**Exercise goal**
Would you transcribe all of the entries that follow, word for word?

Items listed in a dataset:

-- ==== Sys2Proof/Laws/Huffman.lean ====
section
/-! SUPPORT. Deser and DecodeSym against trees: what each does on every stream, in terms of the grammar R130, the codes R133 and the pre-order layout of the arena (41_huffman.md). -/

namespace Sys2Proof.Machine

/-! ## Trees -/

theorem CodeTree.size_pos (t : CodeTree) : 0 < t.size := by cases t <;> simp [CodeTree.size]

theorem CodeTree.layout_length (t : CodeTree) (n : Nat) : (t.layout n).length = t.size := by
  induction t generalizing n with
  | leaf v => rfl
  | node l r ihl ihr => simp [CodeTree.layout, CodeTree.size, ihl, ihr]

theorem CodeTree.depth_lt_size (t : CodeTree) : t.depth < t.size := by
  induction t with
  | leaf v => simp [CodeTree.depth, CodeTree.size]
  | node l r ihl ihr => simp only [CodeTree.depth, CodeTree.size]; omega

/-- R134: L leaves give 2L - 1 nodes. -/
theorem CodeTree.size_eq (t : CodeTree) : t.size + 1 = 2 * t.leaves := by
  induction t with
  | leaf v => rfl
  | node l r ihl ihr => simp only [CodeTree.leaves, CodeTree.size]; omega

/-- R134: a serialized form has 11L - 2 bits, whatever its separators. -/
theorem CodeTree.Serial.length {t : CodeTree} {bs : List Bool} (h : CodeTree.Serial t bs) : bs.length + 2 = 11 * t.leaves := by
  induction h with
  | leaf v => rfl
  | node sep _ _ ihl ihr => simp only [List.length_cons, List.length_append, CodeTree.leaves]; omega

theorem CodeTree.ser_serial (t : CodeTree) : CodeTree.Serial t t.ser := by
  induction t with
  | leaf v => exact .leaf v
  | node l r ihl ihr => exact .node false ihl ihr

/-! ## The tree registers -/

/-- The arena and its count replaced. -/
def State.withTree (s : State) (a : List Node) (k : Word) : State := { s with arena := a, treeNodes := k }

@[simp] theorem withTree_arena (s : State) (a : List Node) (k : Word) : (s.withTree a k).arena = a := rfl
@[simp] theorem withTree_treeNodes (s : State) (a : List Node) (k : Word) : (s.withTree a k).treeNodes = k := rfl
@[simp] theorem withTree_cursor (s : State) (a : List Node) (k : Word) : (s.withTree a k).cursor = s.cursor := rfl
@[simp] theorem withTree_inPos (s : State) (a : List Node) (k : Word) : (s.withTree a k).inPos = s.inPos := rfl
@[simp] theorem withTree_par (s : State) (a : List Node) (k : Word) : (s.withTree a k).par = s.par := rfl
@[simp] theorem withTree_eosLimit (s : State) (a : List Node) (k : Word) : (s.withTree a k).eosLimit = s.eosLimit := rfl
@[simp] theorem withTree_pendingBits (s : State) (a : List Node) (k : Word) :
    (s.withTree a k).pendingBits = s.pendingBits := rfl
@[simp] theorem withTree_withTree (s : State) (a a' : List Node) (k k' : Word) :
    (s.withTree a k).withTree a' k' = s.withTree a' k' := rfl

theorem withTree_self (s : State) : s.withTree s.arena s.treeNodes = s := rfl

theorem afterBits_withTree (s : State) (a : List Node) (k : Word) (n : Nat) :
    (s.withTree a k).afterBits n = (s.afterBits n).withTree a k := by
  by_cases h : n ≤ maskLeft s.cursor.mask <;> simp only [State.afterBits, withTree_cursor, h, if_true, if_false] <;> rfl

**Response to this task**
-- ==== Sys2Proof/Laws/Huffman.lean ====
section
/-! SUPPORT. Deser and DecodeSym against trees: what each does on every stream, in terms of the grammar R130, the codes R133 and the pre-order layout of the arena (41_huffman.md). -/

namespace Sys2Proof.Machine

/-! ## Trees -/

theorem CodeTree.size_pos (t : CodeTree) : 0 < t.size := by cases t <;> simp [CodeTree.size]

theorem CodeTree.layout_length (t : CodeTree) (n : Nat) : (t.layout n).length = t.size := by
  induction t generalizing n with
  | leaf v => rfl
  | node l r ihl ihr => simp [CodeTree.layout, CodeTree.size, ihl, ihr]

theorem CodeTree.depth_lt_size (t : CodeTree) : t.depth < t.size := by
  induction t with
  | leaf v => simp [CodeTree.depth, CodeTree.size]
  | node l r ihl ihr => simp only [CodeTree.depth, CodeTree.size]; omega

/-- R134: L leaves give 2L - 1 nodes. -/
theorem CodeTree.size_eq (t : CodeTree) : t.size + 1 = 2 * t.leaves := by
  induction t with
  | leaf v => rfl
  | node l r ihl ihr => simp only [CodeTree.leaves, CodeTree.size]; omega

/-- R134: a serialized form has 11L - 2 bits, whatever its separators. -/
theorem CodeTree.Serial.length {t : CodeTree} {bs : List Bool} (h : CodeTree.Serial t bs) : bs.length + 2 = 11 * t.leaves := by
  induction h with
  | leaf v => rfl
  | node sep _ _ ihl ihr => simp only [List.length_cons, List.length_append, CodeTree.leaves]; omega

theorem CodeTree.ser_serial (t : CodeTree) : CodeTree.Serial t t.ser := by
  induction t with
  | leaf v => exact .leaf v
  | node l r ihl ihr => exact .node false ihl ihr

/-! ## The tree registers -/

/-- The arena and its count replaced. -/
def State.withTree (s : State) (a : List Node) (k : Word) : State := { s with arena := a, treeNodes := k }

@[simp] theorem withTree_arena (s : State) (a : List Node) (k : Word) : (s.withTree a k).arena = a := rfl
@[simp] theorem withTree_treeNodes (s : State) (a : List Node) (k : Word) : (s.withTree a k).treeNodes = k := rfl
@[simp] theorem withTree_cursor (s : State) (a : List Node) (k : Word) : (s.withTree a k).cursor = s.cursor := rfl
@[simp] theorem withTree_inPos (s : State) (a : List Node) (k : Word) : (s.withTree a k).inPos = s.inPos := rfl
@[simp] theorem withTree_par (s : State) (a : List Node) (k : Word) : (s.withTree a k).par = s.par := rfl
@[simp] theorem withTree_eosLimit (s : State) (a : List Node) (k : Word) : (s.withTree a k).eosLimit = s.eosLimit := rfl
@[simp] theorem withTree_pendingBits (s : State) (a : List Node) (k : Word) :
    (s.withTree a k).pendingBits = s.pendingBits := rfl
@[simp] theorem withTree_withTree (s : State) (a a' : List Node) (k k' : Word) :
    (s.withTree a k).withTree a' k' = s.withTree a' k' := rfl

theorem withTree_self (s : State) : s.withTree s.arena s.treeNodes = s := rfl

theorem afterBits_withTree (s : State) (a : List Node) (k : Word) (n : Nat) :
    (s.withTree a k).afterBits n = (s.afterBits n).withTree a k := by
  by_cases h : n ≤ maskLeft s.cursor.mask <;> simp only [State.afterBits, withTree_cursor, h, if_true, if_false] <;> rfl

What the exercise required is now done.